• [EXERCISE DIRECTIONS]
The word "exact" occurs in some of the lines below; copy each of those lines.

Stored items
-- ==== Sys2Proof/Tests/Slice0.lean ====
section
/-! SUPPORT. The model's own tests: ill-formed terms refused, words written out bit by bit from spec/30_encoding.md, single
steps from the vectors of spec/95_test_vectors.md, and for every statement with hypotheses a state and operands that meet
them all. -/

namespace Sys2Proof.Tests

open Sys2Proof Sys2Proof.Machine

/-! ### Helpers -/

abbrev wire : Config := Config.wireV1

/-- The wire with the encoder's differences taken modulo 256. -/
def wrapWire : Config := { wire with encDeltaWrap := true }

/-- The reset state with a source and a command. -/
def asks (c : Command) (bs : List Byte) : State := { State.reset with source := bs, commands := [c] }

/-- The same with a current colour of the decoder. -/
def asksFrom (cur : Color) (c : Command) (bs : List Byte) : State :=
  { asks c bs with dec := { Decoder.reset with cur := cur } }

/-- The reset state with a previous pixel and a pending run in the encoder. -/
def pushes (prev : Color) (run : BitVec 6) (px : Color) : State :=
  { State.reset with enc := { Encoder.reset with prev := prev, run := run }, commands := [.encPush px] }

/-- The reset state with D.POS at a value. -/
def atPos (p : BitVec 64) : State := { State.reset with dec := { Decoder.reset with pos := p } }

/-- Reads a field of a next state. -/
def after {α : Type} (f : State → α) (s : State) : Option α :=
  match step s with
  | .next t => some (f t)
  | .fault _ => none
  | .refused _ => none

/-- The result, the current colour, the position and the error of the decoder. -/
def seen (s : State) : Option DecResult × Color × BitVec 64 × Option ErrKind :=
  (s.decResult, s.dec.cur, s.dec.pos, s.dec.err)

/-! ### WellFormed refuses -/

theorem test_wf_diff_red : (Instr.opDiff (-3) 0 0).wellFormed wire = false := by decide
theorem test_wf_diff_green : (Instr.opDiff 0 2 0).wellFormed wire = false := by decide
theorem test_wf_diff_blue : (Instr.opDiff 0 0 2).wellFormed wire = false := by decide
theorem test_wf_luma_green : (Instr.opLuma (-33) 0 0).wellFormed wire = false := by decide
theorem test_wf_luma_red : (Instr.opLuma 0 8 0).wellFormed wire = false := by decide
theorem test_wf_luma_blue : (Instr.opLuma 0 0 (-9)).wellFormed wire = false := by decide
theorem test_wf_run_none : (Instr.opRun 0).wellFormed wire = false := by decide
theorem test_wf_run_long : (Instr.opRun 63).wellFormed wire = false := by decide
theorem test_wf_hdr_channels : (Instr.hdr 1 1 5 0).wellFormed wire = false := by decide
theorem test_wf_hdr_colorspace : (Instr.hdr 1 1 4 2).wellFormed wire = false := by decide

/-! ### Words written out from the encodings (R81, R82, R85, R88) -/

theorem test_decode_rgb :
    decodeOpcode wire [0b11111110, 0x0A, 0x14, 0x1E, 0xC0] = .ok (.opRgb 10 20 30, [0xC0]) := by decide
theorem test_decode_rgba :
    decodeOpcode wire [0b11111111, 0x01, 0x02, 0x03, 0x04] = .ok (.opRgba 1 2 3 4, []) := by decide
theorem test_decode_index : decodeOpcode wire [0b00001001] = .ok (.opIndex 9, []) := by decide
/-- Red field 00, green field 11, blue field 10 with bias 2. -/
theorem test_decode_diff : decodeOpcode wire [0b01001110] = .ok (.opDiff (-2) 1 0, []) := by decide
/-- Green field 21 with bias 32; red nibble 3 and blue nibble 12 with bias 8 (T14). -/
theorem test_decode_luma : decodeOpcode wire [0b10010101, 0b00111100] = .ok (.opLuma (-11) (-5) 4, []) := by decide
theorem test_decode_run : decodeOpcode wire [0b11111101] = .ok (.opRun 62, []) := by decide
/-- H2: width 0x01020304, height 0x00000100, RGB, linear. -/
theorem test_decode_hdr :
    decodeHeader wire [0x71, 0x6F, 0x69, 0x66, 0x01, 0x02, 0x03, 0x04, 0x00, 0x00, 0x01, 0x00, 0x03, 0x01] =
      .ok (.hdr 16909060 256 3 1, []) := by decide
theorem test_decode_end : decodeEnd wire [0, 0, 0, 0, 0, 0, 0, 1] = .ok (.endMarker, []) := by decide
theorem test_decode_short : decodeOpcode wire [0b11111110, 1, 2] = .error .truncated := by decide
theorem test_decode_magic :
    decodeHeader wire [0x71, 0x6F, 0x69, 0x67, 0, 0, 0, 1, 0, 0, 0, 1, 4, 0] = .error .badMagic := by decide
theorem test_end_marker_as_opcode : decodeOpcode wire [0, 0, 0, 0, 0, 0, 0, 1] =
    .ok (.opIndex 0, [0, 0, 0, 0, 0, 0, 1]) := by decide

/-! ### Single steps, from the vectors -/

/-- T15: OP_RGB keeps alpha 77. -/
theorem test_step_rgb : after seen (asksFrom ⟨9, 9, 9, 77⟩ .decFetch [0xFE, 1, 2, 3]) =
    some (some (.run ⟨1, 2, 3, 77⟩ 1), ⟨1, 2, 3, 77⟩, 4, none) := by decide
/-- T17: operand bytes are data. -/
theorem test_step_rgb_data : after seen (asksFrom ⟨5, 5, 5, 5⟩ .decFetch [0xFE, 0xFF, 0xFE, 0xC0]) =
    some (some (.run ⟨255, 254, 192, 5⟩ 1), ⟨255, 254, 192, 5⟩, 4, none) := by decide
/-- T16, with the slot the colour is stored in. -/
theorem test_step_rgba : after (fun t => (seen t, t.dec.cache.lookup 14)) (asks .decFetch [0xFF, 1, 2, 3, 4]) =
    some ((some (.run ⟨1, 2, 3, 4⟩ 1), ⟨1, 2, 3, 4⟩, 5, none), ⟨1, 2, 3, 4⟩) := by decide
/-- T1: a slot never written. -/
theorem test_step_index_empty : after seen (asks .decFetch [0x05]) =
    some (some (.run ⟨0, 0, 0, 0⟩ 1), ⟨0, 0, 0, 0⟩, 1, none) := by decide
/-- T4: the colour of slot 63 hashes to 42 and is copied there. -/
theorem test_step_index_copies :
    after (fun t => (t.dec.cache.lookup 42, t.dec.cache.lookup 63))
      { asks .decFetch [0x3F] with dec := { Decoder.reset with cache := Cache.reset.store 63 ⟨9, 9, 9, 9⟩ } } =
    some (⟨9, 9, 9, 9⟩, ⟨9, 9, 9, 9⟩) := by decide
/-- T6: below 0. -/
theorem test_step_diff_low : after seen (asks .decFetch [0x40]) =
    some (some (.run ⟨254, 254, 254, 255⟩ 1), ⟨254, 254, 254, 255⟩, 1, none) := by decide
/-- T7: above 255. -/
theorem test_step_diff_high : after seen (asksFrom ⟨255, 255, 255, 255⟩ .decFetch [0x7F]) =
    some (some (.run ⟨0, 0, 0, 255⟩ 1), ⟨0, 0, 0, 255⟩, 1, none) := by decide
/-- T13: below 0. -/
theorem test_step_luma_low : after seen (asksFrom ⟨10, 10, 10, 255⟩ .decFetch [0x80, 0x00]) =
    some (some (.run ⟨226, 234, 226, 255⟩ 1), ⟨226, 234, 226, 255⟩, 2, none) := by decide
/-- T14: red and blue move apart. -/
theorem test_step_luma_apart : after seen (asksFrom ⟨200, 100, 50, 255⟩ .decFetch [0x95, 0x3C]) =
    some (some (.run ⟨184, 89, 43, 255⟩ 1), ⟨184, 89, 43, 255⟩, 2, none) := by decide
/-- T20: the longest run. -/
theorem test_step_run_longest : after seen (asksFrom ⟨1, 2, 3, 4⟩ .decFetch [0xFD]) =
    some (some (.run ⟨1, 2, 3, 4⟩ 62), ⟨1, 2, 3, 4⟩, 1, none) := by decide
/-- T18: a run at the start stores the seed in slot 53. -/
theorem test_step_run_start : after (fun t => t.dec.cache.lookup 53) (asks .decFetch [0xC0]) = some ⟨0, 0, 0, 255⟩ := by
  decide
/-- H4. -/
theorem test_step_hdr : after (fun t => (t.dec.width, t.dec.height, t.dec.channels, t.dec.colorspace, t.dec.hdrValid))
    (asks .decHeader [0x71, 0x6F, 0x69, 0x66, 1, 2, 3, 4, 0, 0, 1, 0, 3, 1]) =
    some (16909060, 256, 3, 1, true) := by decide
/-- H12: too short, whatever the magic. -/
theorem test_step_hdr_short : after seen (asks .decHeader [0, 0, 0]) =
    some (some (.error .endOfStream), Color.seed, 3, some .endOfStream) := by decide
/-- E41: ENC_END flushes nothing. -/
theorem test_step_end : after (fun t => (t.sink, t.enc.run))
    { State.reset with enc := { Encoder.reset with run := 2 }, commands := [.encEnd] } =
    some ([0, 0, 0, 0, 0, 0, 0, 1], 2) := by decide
* * *
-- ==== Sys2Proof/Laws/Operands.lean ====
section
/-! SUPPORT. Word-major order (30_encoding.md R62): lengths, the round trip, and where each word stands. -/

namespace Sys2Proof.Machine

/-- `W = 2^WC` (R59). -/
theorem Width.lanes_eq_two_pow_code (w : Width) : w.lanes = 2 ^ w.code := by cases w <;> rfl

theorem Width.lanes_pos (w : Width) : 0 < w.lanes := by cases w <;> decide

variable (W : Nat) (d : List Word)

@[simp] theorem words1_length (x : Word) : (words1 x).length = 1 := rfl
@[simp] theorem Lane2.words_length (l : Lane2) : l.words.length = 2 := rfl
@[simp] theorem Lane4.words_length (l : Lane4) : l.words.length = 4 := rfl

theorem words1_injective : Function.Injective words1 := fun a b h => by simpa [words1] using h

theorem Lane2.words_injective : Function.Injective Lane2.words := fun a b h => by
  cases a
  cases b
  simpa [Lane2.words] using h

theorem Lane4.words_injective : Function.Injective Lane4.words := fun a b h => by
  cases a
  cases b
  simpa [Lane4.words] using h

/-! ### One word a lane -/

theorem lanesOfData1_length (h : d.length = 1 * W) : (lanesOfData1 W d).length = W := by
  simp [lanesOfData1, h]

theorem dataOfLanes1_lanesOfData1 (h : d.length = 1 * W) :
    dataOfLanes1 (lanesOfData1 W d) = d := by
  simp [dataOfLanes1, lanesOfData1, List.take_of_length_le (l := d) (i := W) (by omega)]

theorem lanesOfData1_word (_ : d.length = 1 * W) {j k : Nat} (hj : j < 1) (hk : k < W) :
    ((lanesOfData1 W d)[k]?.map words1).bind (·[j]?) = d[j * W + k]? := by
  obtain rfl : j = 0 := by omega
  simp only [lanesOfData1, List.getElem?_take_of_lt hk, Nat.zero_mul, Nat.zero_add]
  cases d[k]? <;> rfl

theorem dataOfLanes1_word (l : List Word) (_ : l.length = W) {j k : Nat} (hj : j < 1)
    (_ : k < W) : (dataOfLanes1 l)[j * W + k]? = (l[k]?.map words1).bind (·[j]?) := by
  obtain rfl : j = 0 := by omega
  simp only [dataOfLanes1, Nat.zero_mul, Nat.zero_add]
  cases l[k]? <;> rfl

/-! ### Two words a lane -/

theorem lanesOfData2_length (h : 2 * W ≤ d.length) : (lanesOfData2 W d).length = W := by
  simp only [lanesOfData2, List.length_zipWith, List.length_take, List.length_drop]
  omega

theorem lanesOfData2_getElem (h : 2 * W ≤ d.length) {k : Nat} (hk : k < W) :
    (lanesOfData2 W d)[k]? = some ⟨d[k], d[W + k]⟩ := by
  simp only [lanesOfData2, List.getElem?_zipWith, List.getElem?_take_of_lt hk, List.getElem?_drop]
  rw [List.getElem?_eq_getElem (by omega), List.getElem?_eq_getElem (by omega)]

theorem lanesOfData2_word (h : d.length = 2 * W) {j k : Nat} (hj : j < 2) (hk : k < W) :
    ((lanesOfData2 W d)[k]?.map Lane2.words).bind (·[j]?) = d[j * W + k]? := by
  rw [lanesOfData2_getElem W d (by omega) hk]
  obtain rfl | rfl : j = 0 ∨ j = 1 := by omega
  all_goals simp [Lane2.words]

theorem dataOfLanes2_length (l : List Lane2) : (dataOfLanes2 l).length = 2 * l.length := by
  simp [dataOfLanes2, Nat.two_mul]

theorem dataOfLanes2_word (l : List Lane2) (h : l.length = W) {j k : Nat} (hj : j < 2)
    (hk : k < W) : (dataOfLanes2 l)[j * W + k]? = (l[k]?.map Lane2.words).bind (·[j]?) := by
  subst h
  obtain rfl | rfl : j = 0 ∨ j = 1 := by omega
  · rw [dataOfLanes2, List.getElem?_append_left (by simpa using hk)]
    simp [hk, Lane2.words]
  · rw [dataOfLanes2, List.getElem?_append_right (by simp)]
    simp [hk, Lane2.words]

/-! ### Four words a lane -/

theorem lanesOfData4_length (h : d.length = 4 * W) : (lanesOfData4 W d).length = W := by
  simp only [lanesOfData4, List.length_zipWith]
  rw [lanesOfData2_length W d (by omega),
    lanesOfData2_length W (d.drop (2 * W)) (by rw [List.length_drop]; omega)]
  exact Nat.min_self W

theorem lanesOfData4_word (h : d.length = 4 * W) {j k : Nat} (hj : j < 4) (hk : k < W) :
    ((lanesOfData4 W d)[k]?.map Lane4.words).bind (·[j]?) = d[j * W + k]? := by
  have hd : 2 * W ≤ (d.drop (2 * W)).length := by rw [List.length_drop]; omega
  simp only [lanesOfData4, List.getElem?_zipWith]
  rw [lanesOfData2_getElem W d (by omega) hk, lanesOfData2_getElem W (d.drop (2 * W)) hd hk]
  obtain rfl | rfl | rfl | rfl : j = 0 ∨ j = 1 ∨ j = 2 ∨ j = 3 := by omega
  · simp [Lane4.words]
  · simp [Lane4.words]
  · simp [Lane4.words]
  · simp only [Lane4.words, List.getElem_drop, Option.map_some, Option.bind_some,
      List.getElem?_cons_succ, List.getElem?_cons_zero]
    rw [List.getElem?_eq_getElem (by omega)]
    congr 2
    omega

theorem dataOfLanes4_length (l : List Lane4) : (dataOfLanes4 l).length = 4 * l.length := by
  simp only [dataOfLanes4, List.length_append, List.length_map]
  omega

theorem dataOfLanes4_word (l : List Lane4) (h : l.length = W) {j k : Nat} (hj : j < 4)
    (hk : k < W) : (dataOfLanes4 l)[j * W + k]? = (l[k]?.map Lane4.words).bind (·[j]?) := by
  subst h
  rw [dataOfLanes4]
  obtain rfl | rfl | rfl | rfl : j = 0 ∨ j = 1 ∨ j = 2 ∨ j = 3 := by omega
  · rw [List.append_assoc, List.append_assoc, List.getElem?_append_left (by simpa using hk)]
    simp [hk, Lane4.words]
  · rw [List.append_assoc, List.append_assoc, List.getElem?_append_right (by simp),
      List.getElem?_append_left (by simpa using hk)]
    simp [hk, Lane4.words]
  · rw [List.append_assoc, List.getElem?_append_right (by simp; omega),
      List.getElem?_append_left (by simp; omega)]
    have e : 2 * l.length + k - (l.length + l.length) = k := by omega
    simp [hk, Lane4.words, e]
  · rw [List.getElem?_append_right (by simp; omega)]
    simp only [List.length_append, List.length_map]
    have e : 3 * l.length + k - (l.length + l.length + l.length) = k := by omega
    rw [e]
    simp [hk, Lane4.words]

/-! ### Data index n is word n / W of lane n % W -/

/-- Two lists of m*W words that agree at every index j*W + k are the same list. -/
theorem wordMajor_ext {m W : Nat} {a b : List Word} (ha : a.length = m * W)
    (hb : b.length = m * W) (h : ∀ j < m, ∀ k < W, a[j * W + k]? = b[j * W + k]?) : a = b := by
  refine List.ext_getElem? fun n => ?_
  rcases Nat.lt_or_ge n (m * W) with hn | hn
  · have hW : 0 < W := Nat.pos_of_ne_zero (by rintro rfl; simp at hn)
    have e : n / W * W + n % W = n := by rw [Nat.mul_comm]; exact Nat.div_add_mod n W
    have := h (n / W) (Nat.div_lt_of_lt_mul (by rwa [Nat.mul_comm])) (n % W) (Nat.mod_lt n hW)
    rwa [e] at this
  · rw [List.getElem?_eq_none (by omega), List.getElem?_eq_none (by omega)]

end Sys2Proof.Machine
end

• [RESPONSE TO THIS TASK]
  exact Nat.min_self W
    have e : n / W * W + n % W = n := by rw [Nat.mul_comm]; exact Nat.div_add_mod n W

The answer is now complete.